> **Exercise description**: In the entries that follow, find the line containing "let put (h : Nat)"; from there, copy every line exactly through the line containing "slots seals. -/".

> **Listed entries**:
-- ==== Sys2Proof/Machine/Kv.lean ====
section
/-! DEFINITION. Key/value caches (R215, R216, R218, R221, R254, R255): head groups and page counts, the entries of positions, the
advance of the committed length, the sealing of pages, and a case's copy of a prefix page. -/

namespace Sys2Proof.Machine

/-! ## Formats and groups (R215, R254) -/

/-- The half bytes of an element of a KV_FORMAT: KV16, KV8 or KV4. -/
def kvHalfBytes : Nat → Nat
  | 0 => 4
  | 1 => 2
  | _ => 1

/-- The heads of a head group, when the format gives the model a valid one (R215). -/
def headGroup (sh : HeadShape) (kv : Nat) : Option Nat :=
  let w := sh.dh * kvHalfBytes kv
  if w = 0 ∨ 256 % w ≠ 0 then none
  else if sh.hkv / 4 % (256 / w) = 0 then some (256 / w) else none

/-- The KV pages of `n` positions of a model (R215). -/
def kvPages (sh : HeadShape) (kv n : Nat) : Nat :=
  match headGroup sh kv with
  | some g => ceilDiv n 256 * sh.layers * (sh.hkv / g)
  | none => 0

/-- The limit of a quantized format's elements: 127 for KV8, 7 for KV4 (R249). -/
def kvLimit (kv : Nat) : Int := if kv = 1 then 127 else 7

/-! ## Stored elements (R254) -/

/-- Where a page's element stands among those of its head: the keys of 256 positions, then the values, each position-major. -/
def kvIndex (dh head : Nat) (value : Bool) (p d : Nat) : Nat := (2 * head + bit value) * 256 * dh + p * dh + d

/-- The elements of a page in the order of R254, `f` giving each. -/
def kvLayout {α : Type} (g dh : Nat) (f : Nat → Bool → Nat → Nat → α) : List α :=
  (List.range g).flatMap fun h => [false, true].flatMap fun v => (List.range 256).flatMap fun p => (List.range dh).map (f h v p)

/-- The bytes of stored integers: one byte each for KV8, a nibble each for KV4, the even index in the low one. -/
def kvPack (kv : Nat) (xs : List Int) : List Byte :=
  if kv = 1 then xs.map (BitVec.ofInt 8)
  else (List.range (ceilDiv xs.length 2)).map fun i =>
    BitVec.ofNat 8 (unsignedOf 4 (xs.getD (2 * i) 0) + 16 * unsignedOf 4 (xs.getD (2 * i + 1) 0))

/-- The stored integer at an index. -/
def kvElem (kv : Nat) (b : List Byte) (i : Nat) : Int :=
  if kv = 1 then signed 8 (byteAt b i)
  else signed 4 (if i % 2 = 0 then byteAt b (i / 2) % 16 else byteAt b (i / 2) / 16)

/-- Element `d` of a head's key or value in a slot. -/
def slotElem (dh : Nat) (slot : List Word) (head : Nat) (value : Bool) (d : Nat) : Word :=
  slot.getD ((2 * head + bit value) * dh + d) 0

/-- The 64 KiB of a page: a sealed one's, or a KV16 page's elements. -/
def pageBytes (dh g : Nat) (p : KvPage) : List Byte :=
  if p.steps = [] then
    (kvLayout g dh fun h v i d => slotElem dh (p.slots.getD i []) h v d).flatMap fun w => leBytes 2 (bf16OfFp w).toNat
  else p.bytes

/-! ## Writing entries (R216, R221, R255) -/

/-- The entry of the last of the positions `ctx` in a page of a layer and a group; a KV16 element is rounded to bf16. -/
def kvSlot (img : ModelImage) (kv g : Nat) (ctx : List Seen) (layer group : Nat) : List Word :=
  (List.range g).flatMap fun h => [false, true].flatMap fun v => (List.range img.shape.dh).map fun d =>
    let x := Config.kvEntry img kv ctx layer (group * g + h) v d
    if kv = 0 then fpOfBf16 (bf16OfFp x) else x

/-- A list with a value at a place, grown to it if need be. -/
def putAt (xs : List (List Word)) (i : Nat) (x : List Word) : List (List Word) :=
  (List.range (max xs.length (i + 1))).map fun j => if j = i then x else xs.getD j []

/-- Whether a page is the one of a layer, a group and a number. -/
def KvPage.is (p : KvPage) (layer group num : Nat) : Bool := p.layer == layer && p.group == group && p.num == num

/-- A cache with a slot written: its page is opened if need be, a sealed page is never written, and a stale entry is overwritten. -/
def putSlot (c : KvCache) (layer group pos : Nat) (x : List Word) : KvCache :=
  let mine (p : KvPage) : Bool := p.is layer group (pos / 256)
  let write (p : KvPage) : KvPage := if p.steps = [] then { p with slots := putAt p.slots (pos % 256) x } else p
  if c.pages.any mine then { c with pages := modifyWhere c.pages mine write }
  else
    { c with
      pages := c.pages ++
        [write { layer := layer, group := group, num := pos / 256, len := 0, slots := [], steps := [], bytes := [] }] }

/-- The entries of one position, in every layer and head group. -/
def writeEntry (img : ModelImage) (kv : Nat) (ctx : List Seen) (c : KvCache) (pos : Nat) : KvCache :=
  match headGroup img.shape kv with
  | none => c
  | some g =>
    (List.range img.shape.layers).foldl (fun c l => (List.range (img.shape.hkv / g)).foldl (fun c j =>
      putSlot c l j pos (kvSlot img kv g (ctx.take (pos + 1)) l j)) c) c

/-- The entries of the positions from `lo` up to `hi`. -/
def writeEntries (img : ModelImage) (kv : Nat) (ctx : List Seen) (c : KvCache) (lo hi : Nat) : KvCache :=
  (List.range (hi - lo)).foldl (fun c i => writeEntry img kv ctx c (lo + i)) c

/-! ## Sealing and the advance of the committed length (R216, R221, R255) -/

/-- A page sealed over its first `n` slots, with the saturations of its elements: each head has a key step and a value step. -/
def sealPage (img : ModelImage) (kv g n : Nat) (p : KvPage) : KvPage × Nat :=
  let dh := img.shape.dh
  let elems (h : Nat) (v : Bool) : List Word :=
    (List.range n).flatMap fun i => (List.range dh).map fun d => slotElem dh (p.slots.getD i []) h v d
  let step (h : Nat) (v : Bool) : Word := kvStep (kvLimit kv) (elems h v)
  let put (h : Nat) (v : Bool) (i d : Nat) : Quant :=
    if i < n then quantize (kvLimit kv) (step h v) (slotElem dh (p.slots.getD i []) h v d) else ⟨0, false⟩
  let qs := kvLayout g dh put
  ({ p with len := n, slots := [], steps := (List.range g).map fun h => (step h false, step h true),
            bytes := kvPack kv (qs.map Quant.val) },
   (qs.filter Quant.sat).length)

/-- A page after a commit that brings the cache's committed length to `n`: a KV8 or KV4 page of 256 committed slots seals. -/
def settlePage (img : ModelImage) (kv g n : Nat) (p : KvPage) : KvPage × Nat :=
  let m := min 256 (n - 256 * p.num)
  if kv ≠ 0 ∧ m = 256 ∧ p.steps = [] then sealPage img kv g 256 p else ({ p with len := m }, 0)

/-- A cache after a commit that brings its committed length to `n`, with the saturations of what seals: pages that only rejected
positions opened return to the pool. -/
def advanceCache (img : ModelImage) (kv n : Nat) (c : KvCache) : KvCache × Nat :=
  let g := (headGroup img.shape kv).getD 1
  let ps := (c.pages.filter fun p => decide (256 * p.num < n)).map (settlePage img kv g n)
  ({ c with len := n, pages := ps.map Prod.fst }, sumNat (ps.map Prod.snd))

/-! ## Prefixes (R217, R218, R255) -/

/-- The pages of a registered prefix: each sealed over its own positions. -/
def prefixKv (img : ModelImage) (kv : Nat) (toks : List Nat) : List KvPage :=
  let n := toks.length
  let ctx : List Seen := toks.map fun t => { at' := .tok t, pfx := n, lo := n }
  let c := writeEntries img kv ctx { model := 0, len := 0, pages := [] } 0 n
  let g := (headGroup img.shape kv).getD 1
  c.pages.map fun p =>
    let m := min 256 (n - 256 * p.num)
    if kv = 0 then { p with len := m } else (sealPage img kv g m p).1

/-- The value of a stored element: step × element. -/
def kvDecoded (img : ModelImage) (kv : Nat) (p : KvPage) (head : Nat) (value : Bool) (i d : Nat) : Word :=
  let steps := p.steps.getD head (0, 0)
  fpMul .nearest (if value then steps.2 else steps.1) (fpOfInt (kvElem kv p.bytes (kvIndex img.shape.dh head value i d)))

/-- A case's private copy of a prefix page: an open page that starts with the decoded prefix values. -/
def copyPage (img : ModelImage) (kv : Nat) (p : KvPage) : KvPage :=
  if p.steps = [] then p
  else
    let g := p.steps.length
    let slot (i : Nat) : List Word :=
      (List.range g).flatMap fun h => [false, true].flatMap fun v => (List.range img.shape.dh).map (kvDecoded img kv p h v i)
    { p with slots := (List.range p.len).map slot, steps := [], bytes := [] }

/-- The cache with which a case starts under the model of its registered prefix: copies of the pages that are not full. -/
def copiedCache (img : ModelImage) (kv model n : Nat) (ps : List KvPage) : KvCache :=
  { model := model, len := n, pages := (ps.filter fun p => decide (p.len < 256)).map (copyPage img kv) }

end Sys2Proof.Machine
end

> **Reply**:
  let put (h : Nat) (v : Bool) (i d : Nat) : Quant :=
    if i < n then quantize (kvLimit kv) (step h v) (slotElem dh (p.slots.getD i []) h v d) else ⟨0, false⟩
  let qs := kvLayout g dh put
  ({ p with len := n, slots := [], steps := (List.range g).map fun h => (step h false, step h true),
            bytes := kvPack kv (qs.map Quant.val) },
   (qs.filter Quant.sat).length)

/-- A page after a commit that brings the cache's committed length to `n`: a KV8 or KV4 page of 256 committed slots seals. -/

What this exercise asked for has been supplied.